* [What you have to do]: Lines containing "data": state how many there are in these entries, and write only that number.

Records from a collection:
▼

-- ==== Sys2Proof/WellFormed.lean ====
section
/-! DEFINITION. Which commands are well formed. Addresses, enables, data, strap codes and window
numbers are in range by their types, so one check is left: a read access carries no data word
(00_scope.md, "Access": R90 gives the data word to a write alone). -/

namespace Sys2Proof

/-- A read access carries no data word. -/
def Access.wf (a : Access) : Bool := a.write || a.data == 0

/-- A new F access is well formed; the other forms name an access the port already holds. -/
def IssueAt.wf : IssueAt → Bool
  | .p => true
  | .f a => a.wf
  | .fHeld => true

/-- The operands of a command are as the bus carries them. -/
def Instr.wf : Instr → Bool
  | .cycRise => true
  | .cycFall => true
  | .frzChange => true
  | .intervalTimerExpiry => true
  | .watchdogExpiry => true
  | .pinReset => true
  | .rstRelease _ _ _ => true
  | .pWriteTake _ _ _ => true
  | .pReadTake _ _ => true
  | .accessIssue q => q.wf
  | .start => true
  | .stop => true
  | .reset => true
  | .clearerr => true
  | .load => true
  | .switch => true
  | .cancel => true
  | .hold => true
  | .release => true
  | .commit => true
  | .rearm => true
  | .unknownCommand => true
  | .readClear _ => true
  | .mpGrant _ => true
  | .pAccessComplete _ => true
  | .fAccessComplete _ => true
  | .mergePairComplete _ => true
  | .demandCopyComplete _ => true
  | .copyJobStart => true
  | .carryPairComplete _ => true
  | .loopPairComplete _ => true
  | .swapPerform _ => true
  | .loadReadComplete _ => true
  | .startLoadEnd => true
  | .fetchReadComplete _ => true
  | .writebackRecord => true
  | .writebackWordComplete _ => true
  | .noticeOffer _ => true
  | .noticeAccept => true
  | .noticeTimeout => true
  | .drainEnd => true
  | .resetValues => true
  | .resetPassEnd => true
  | .readHalfResponse => true

end Sys2Proof
end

▲

* [Answer]: 5